Once a refuge from outside media, libraries now embrace them
Monday, June 30th, 2008OK, I’m going to date myself. I can remember walking to the neighborhood library at a time when libraries (and bookstores) were not multimedia experiences. No DVDs, no books on tape, and certainly, nothing close to a computer. That was when books, periodicals and newspapers were enough.
In those days, if there was an experience that countered the media, it was your time at the library. What you saw on billboards, or what you heard in rock’n’roll lyrics, did not appear connected in any way to the display of books that librarians put out for kids like me to read. In my working-class neighborhood, lots of kids didn’t go to college. But most of us seemed to understand that books and reading had a lot to do with learning.
Whether it’s evolution or the reverse, libraries and bookstores have come full circle, so that now, instead of standing apart from media, they are one with the media.
If you don’t believe this, then just put yourself in front of a display of best-selling titles. There’s Barbara Walters writing an autobiography in which she breaks news of her past love affair. Or Eminem’s mother, ratting on her rapper son.

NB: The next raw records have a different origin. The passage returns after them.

/-- STREAM_COMPLETE (R193, R197): the command on AGN k of cluster u completes or fails; a FOLLOW waits for room in the
array's queue. -/
def execStreamComplete (s : State) : Host.Outcome State Fault Refusal :=
  match s.focus with
  | .event u k =>
    let st := (s.cluster u).streamer
    let g := assocGet {} st.agns k
    if !assocHas st.agns k || g.stall ≠ .none || !g.finished then .next s
    else
      match g.failed with
      | some (c, f, at_, abort) => .next (s.failAgn u k g c f at_ abort)
      | none =>
        if g.cmd.follow then
          if !s.arrayRoom u then .next s
          else
            let s := (s.freeAgn u k g.cmd).queueArray u (g.cmd.mma (s.peekHandle u g.cmd.d.mdesc))
            .next ((s.unbindTemplates u).progressed g.cmd.ctx)
        else
          let count := if g.cmd.d.gate then g.cmd.gateTokens else g.total
          .next ((((s.freeAgn u k g.cmd).streamDone u g.cmd count).unbindTemplates u).progressed g.cmd.ctx)
  | _ => .next s

/-! ## Trigger channels (R194, R195) -/

/-- Whether a unit takes a token of a context: all but a core's VCs leave a FROZEN context's in its link (R234, R278). -/
def State.unitTakes (s : State) (p : Packet) : Bool :=
  match p.dest with
  | .vc _ _ => true
  | _ => p.tok.act = .bell || (s.ctx p.tok.ctx).st ≠ .frozen

/-- The first packet for a unit that has come to where the unit takes it, nothing before it, with its position. -/
def State.unitHead (s : State) (d : Dest) : Option (Packet × Nat) :=
  s.net.zipIdx.find? fun p =>
    p.1.dest = d && p.1.since ≤ s.cycle && p.1.leaves && s.unitTakes p.1 && !s.behind p.2 p.1

/-- A token on a channel that nothing takes (R195): consumed, with a record. -/
def State.noTemplate (s : State) (u : Nat) (a : Token) : State :=
  (s.raise (engineRecord 1 0 u a.ctx (s.ctx a.ctx).tenant a.itag.toNat 0x09 0x01 0)).1

/-- Whether a trigger token asks for a firing (R195). -/
def Token.fires (a : Token) : Bool := (a.fmt = 11 || a.fmt = 8) && a.len = 4 && a.mask = 15

/-- The command of a template firing (R195). On the fabric element 3 moves TBASE, and element 1 nothing (log entry 25). -/
def Template.fire (t : Template) (ix : Nat) (a : Token) : StreamCmd :=
  let e (i : Nat) : Int := sval 32 (a.elem i)
  let d := t.cmd.d
  let base := (d.daddr / 2 ^ 32 + a.elem 3) % 2 ^ 32
  let itag := BitVec.ofNat 32 (a.elem 2)
  let d := { d with soff := e 0, citag := itag }
  let d := if d.dkind = 4 then { d with daddr := base * 2 ^ 32 + d.daddr % 2 ^ 32 } else { d with doff := e 1 }
  { t.cmd with src := .template ix itag, d := d }

/-- TRIGGER_TOKEN (R195): the token at the head of channel k of cluster u's streamer; a FROZEN context's stays in its link
(R234). -/
def execTriggerToken (s : State) : Host.Outcome State Fault Refusal :=
  match s.focus with
  | .event u k =>
    match s.unitHead (.trig u k) with
    | none => .next s
    | some (p, i) =>
      let a := p.tok
      let s' := { s with net := s.net.eraseIdx i }
      let st := (s.cluster u).streamer
      if a.act = .bell then .next s'
      else
        match assocGet Chan.none st.chans k with
        | .xform _ => .next s
        | .none => .next (s'.noTemplate u a)
        | .template j =>
          let t := assocGet {} st.templates j
          let out (s : State) (tok : Token) : State :=
            if t.cmd.d.ctgt = 0 then s else s.injectAt a.ctx u 0 t.cmd.d.ctgt tok
          if t.cmd.ctx ≠ a.ctx || !t.unbind.isEmpty then .next (s'.noTemplate u a)
          else
            match a.act with
            | .normal =>
              if a.fires then
                if !s.streamRoom u then .next s
                else
                  let st := (s'.cluster u).streamer
                  .next (s'.setStreamer u { st with queue := st.queue ++ [{ t.fire j a with born := s.cycle }] })
              else
                let (s', seq, _) := s'.raise (engineRecord 1 0 u a.ctx t.cmd.tenant a.itag.toNat 0x0B 0x02 0)
                .next (out s' (faultToken 11 a.ctx a.itag 1 0x0B 0x02 false 0 seq))
            | .fault => .next (out s' a)
            | _ => .next s'
  | _ => .next s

Or Valerie Bertinelli, on losing weight and telling the world.
In a recent commentary in the Washington Post, Jonathan Karp, a publisher within the Hachette Book Group, described pop books as “self-aggrandizing memoirs by recovering addicts; poignant portraits of heroic pets; hyperbolic ideological tracts by insufferable cable TV pundits; guides to staying wrinkle- and toxin-free; odes to Warren Buffett and Jesus Christ; manifestos for fixing America in 12 easy steps; manly accounts of the best athlete/season/team ever; and glittery novels about British royalty, love-starved shoppers, mournful cops and ingenious serial killers.”
Where’s the balance?
It’s as if the pursuit of reading, in a giant leap, has gone from being too snobbishly intellectual to too much like the lowest common denominator of mass media.
For the book industry, life has always been about selling books. But there was a time when books and wrinkle-free ointments belonged in very different categories.

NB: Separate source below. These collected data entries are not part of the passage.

-- ==== Sys2Proof/Machine/Commands.lean ====
section
/-! DEFINITION. The host's commands (R351, R352): queues and windows (R292, R293, R346, R347), the ASID table (R308), gate
sets (R309), keys (R343), images and contexts (R300, R322, R364), reports, and commons banks (R370). -/

namespace Sys2Proof.Machine

/-! ## The end of a command (R351) -/

/-- A command's end: STATUS into its record, HEAD + 1, and the command interrupt. -/
def State.finish (s : State) (code detail : Nat) : State :=
  let m := s.dean.mail
  let head := m.head + 1
  let s := s.hostStore (m.record + 8) 2 (toBytes 4 (code + 2 ^ 8 * detail))
  let s := s.setDean { s.dean with doing := .idle, mail := { s.dean.mail with head := head } }
  if m.cmdIntr = 0 then s else { s with intr := s.intr ++ [(m.cmdIntr, head.toNat)] }

/-- A command that must wait holds the ring. -/
def State.await (s : State) (w : Doing) : State := s.setDean { s.dean with doing := w }

/-- A command's end with Check where no subcode is named (R352, R369). -/
def State.finishCheck (s : State) : State := s.finish 5 0

/-- The body of a host command, given its arguments; one already decided ends. -/
def commanding (s : State) (f : CmdArgs → State) : Host.Outcome State Fault Refusal :=
  match s.focus with
  | .command a =>
    match s.dean.doing with
    | .decided code detail => .next (s.finish code detail)
    | _ => .next (f a)
  | _ => .next s

/-- Whether the command is in its first turn. -/
def State.fresh (s : State) : Bool := s.dean.doing = .idle

/-- Bytes read, and bytes written, at a physical address under a tenant's key (R352). -/
def State.physRead (s : State) (tenant a n : Nat) : Option (List Byte × State) :=
  if 2 ^ 52 < a + n then none else s.loadBytes tenant a (blocksFor n) n
def State.physWrite (s : State) (tenant a : Nat) (bs : List Byte) : Option State :=
  if 2 ^ 52 < a + bs.length then none else s.storeBytes tenant a (blocksFor bs.length) bs

/-! ## Queue records (R270, R292, R338) -/

/-- The 16 bucket entries of a queue record. -/
def bucketEntries (bs : List Byte) : List Nat := (List.range 16).map fun i => field bs (0x80 + 8 * i) 8

/-- Whether a bucket table is legal (R270): bounds ascend up to the first zero entry, and zero entries follow. -/
def bucketsOk (last : Nat) : List Nat → Bool
  | [] => true
  | e :: es => if e = 0 then es.all fun x => x = 0 else e < 2 ^ 48 && last < e / 2 ^ 32 && bucketsOk (e / 2 ^ 32) es

/-- A queue record read from its 256 bytes. -/
def queueRecOf (bs : List Byte) : QueueRec :=
  { tenant := field bs 0 2, weight := field bs 2 1, cls := field bs 3 1, mode := field bs 4 1, flags := field bs 5 1,
    asid := field bs 6 2, fbase := field bs 8 8, cring := field bs 0x10 8, crlen := field bs 0x18 4, qbuf := field bs 0x20 8,
    qlen := field bs 0x28 4,
    bucket := ((bucketEntries bs).takeWhile fun e => e ≠ 0).map fun e => (e / 2 ^ 32, e % 2 ^ 32) }

/-- Whether a queue record passes the Dean's checks; ASID 0 is the firmware's (R308). -/
def queueRecOk (bs : List Byte) : Bool :=
  let r := queueRecOf bs
  0 < r.tenant && r.tenant < 4096 && r.asid ≠ 0 && r.cls < 4 && !bit r.mode 3 && r.flags < 4 && r.cring % 64 = 0 &&
  (List.range 17).any (fun i => r.crlen = 2 ^ i) && field bs 0x1C 4 = 0 && r.qbuf % 4096 = 0 && 0 < r.qlen && r.qlen ≤ 4096 &&
  (slice bs 0x2C 84).all (fun b => b = 0) && bucketsOk 0 (bucketEntries bs)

Sure, as readers, we have more choices. But sometimes there is paradox as a result of having more choices. As a nation, we have overweight children juxtaposed against crazes in dieting and fitness. Our instant 24-7 communication is often at the expense of meaningful dialogue and understanding. Our material wealth can and does give rise to the spiritual and emotional poverty that then becomes the subject of more new books.
Are we better readers? More informed and thoughtful?
Most of all, I remember the quiet in the library where I went as a kid. In the quiet, you can absorb what you read, and reflect on it. If the answer to one question leads to another question, then you could go search out the answer. That’s not a media experience. That’s the learning experience.